**** EXTRACTED INFORMATION ****

-- ==== Sys2Proof/Laws/Runs.lean ====
section
/-!
SUPPORT. How a command's effect on the block is reached: the host bus while it serves accesses, the unlock window, a mailbox
command, a diagnostic request.
-/

namespace Sys2Proof.Machine

/-- A command completes with what its effect on the block leaves. -/
theorem runs_of {i : Instr} {s : State} {f : Chip → Chip} {P : Chip → Prop} (he : exec i s = s.run f) (h : P (f s.chip)) :
    Runs i s P := ⟨_, he, rfl, h⟩

theorem runs_chip {i : Instr} {s : State} {x : Chip} {P : Chip → Prop} (he : exec i s = .next { s with chip := x }) (h : P x) :
    Runs i s P := ⟨_, he, rfl, h⟩

theorem Runs.mono {i : Instr} {s : State} {P Q : Chip → Prop} (h : Runs i s P) (hq : ∀ d, P d → Q d) : Runs i s Q := by
  obtain ⟨t, ht, hp, hd⟩ := h
  exact ⟨t, ht, hp, hq _ hd⟩

/-- A command completes with its frame. -/
theorem Runs.frame {i : Instr} {s : State} {m : Nat} {l : List Comp} {P : Chip → Prop} (h : Runs i s P)
    (hk : RunsKept m s (exec i s)) (hm : (Comp.all.all fun k => l.contains k || !m.testBit k.bit) = true) :
    Runs i s fun d => P d ∧ ChangesOnly l s.chip d := by
  obtain ⟨t, ht, hp, hd⟩ := h
  obtain ⟨u, hu, -, hk⟩ := hk
  rw [ht] at hu; cases hu
  exact ⟨t, ht, hp, hd, .of_kept hk hm⟩

/-- A command completes with its frame, given what it leaves and what that wrote. -/
theorem RunsIn.of {i : Instr} {s : State} {m : Nat} {l : List Comp} {rs : List Nat} {P : Chip → Prop} {x : Chip}
    (he : exec i s = .next { s with chip := x }) (hk : RunsKept m s (exec i s))
    (hm : (Comp.all.all fun k => l.contains k || !m.testBit k.bit) = true) (hr : RegsOnly rs s.chip x) (h : P x) :
    RunsIn i s l rs P :=
  ((runs_chip (P := fun d => P d ∧ RegsOnly rs s.chip d) he ⟨h, hr⟩).frame hk hm).mono fun _ h => ⟨h.1.1, h.1.2, h.2⟩

/-- The same, with the block the command leaves worked out first. -/
theorem RunsIn.at {i : Instr} {s : State} {m : Nat} {l : List Comp} {rs : List Nat} {P : Chip → Prop} {x y : Chip}
    (he : exec i s = .next { s with chip := y }) (hk : RunsKept m s (exec i s))
    (hm : (Comp.all.all fun k => l.contains k || !m.testBit k.bit) = true) (e : y = x) (hr : RegsOnly rs s.chip x)
    (h : P x) : RunsIn i s l rs P := by
  subst e
  exact .of he hk hm hr h

/-- A command completes with what it leaves, whose frame is read off it. -/
theorem RunsIn.is {i : Instr} {s : State} {l : List Comp} {rs : List Nat} {P : Chip → Prop} {x y : Chip}
    (he : exec i s = .next { s with chip := y }) (e : y = x) (hc : ChangesOnly l s.chip x) (hr : RegsOnly rs s.chip x)
    (h : P x) : RunsIn i s l rs P := by
  subst e
  exact runs_chip he ⟨h, hr, hc⟩

/-- The same, with the registers by name. -/
theorem RunsBy.at {i : Instr} {s : State} {m n : Nat} {l : List Comp} {rs : List RegName} {P : Chip → Prop} {y : Chip}
    (he : exec i s = .next { s with chip := y }) (hk : RunsKept m s (exec i s))
    (hm : (Comp.all.all fun k => l.contains k || !m.testBit k.bit) = true) (h31 : m.testBit 31 = false)
    (hl : rs.foldl (fun m r => m ||| 2 ^ (32 + r.ctorIdx)) 0 = n) (hr : m >>> 32 &&& n >>> 32 = m >>> 32) (h : P y) :
    RunsBy i s l rs P := by
  obtain ⟨u, hu, -, hk⟩ := hk
  rw [he] at hu; cases hu
  exact runs_chip he ⟨h, .of_kept hk h31 hl hr, .of_kept hk hm⟩

theorem NoEffect.at {i : Instr} {s : State} {y : Chip} (he : exec i s = .next { s with chip := y }) (e : y = s.chip) : NoEffect i s :=
  runs_chip he e

namespace Chip

theorem hostWrite_open {c : Chip} {f : Chip → Chip} (h : c.busOpen = true) : c.hostWrite f = f c := by
  unfold hostWrite; rw [if_pos h]

theorem hostWrite_closed {c : Chip} {f : Chip → Chip} (h : c.busOpen = false) : c.hostWrite f = c := by
  unfold hostWrite; rw [if_neg (by simp [h])]

theorem hostRead_open {c : Chip} {f : Chip → Nat × Chip} (h : c.busOpen = true) :
    c.hostRead f = (f c).2.answer (BitVec.ofNat 16 (f c).1) := by unfold hostRead; rw [if_pos h]

theorem hostRead_closed {c : Chip} {f : Chip → Nat × Chip} (h : c.busOpen = false) : c.hostRead f = c.answer 0 := by
  unfold hostRead; rw [if_neg (by simp [h])]

theorem useUnlock_open {c : Chip} (h : 0 < c.bus.openTicks) :
    c.useUnlock = (true, { c with bus := { c.bus with openTicks := 0 } }) := by unfold useUnlock; rw [if_pos h]

theorem useUnlock_closed {c : Chip} (h : c.bus.openTicks = 0) : c.useUnlock = (false, c.incFld F.devUnlock_REJECT_COUNT) := by
  unfold useUnlock; rw [if_neg (by omega)]

theorem doIf_true {f : Chip → Chip} (c : Chip) : c.doIf true f = f c := rfl

theorem doIf_false {f : Chip → Chip} (c : Chip) : c.doIf false f = c := rfl

theorem busOpen_setFlag {f : Fld} {b : Bool} {c : Chip} (h : c.RegOk) (hf : f.ok = true)
    (hd : f.apart F.pwrState_STATE = true) : (c.setFlag f b).busOpen = c.busOpen := by
  unfold busOpen; rw [fld_setFlag_ne h hf hd]; rfl

end Chip

end Sys2Proof.Machine
end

****

- [EXERCISE GOAL]:
When you find a line in the records that contains the word "RunsKept", copy it.

- [EXPECTED ANSWER]:
    (hk : RunsKept m s (exec i s)) (hm : (Comp.all.all fun k => l.contains k || !m.testBit k.bit) = true) :
    (he : exec i s = .next { s with chip := x }) (hk : RunsKept m s (exec i s))
    (he : exec i s = .next { s with chip := y }) (hk : RunsKept m s (exec i s))
    (he : exec i s = .next { s with chip := y }) (hk : RunsKept m s (exec i s))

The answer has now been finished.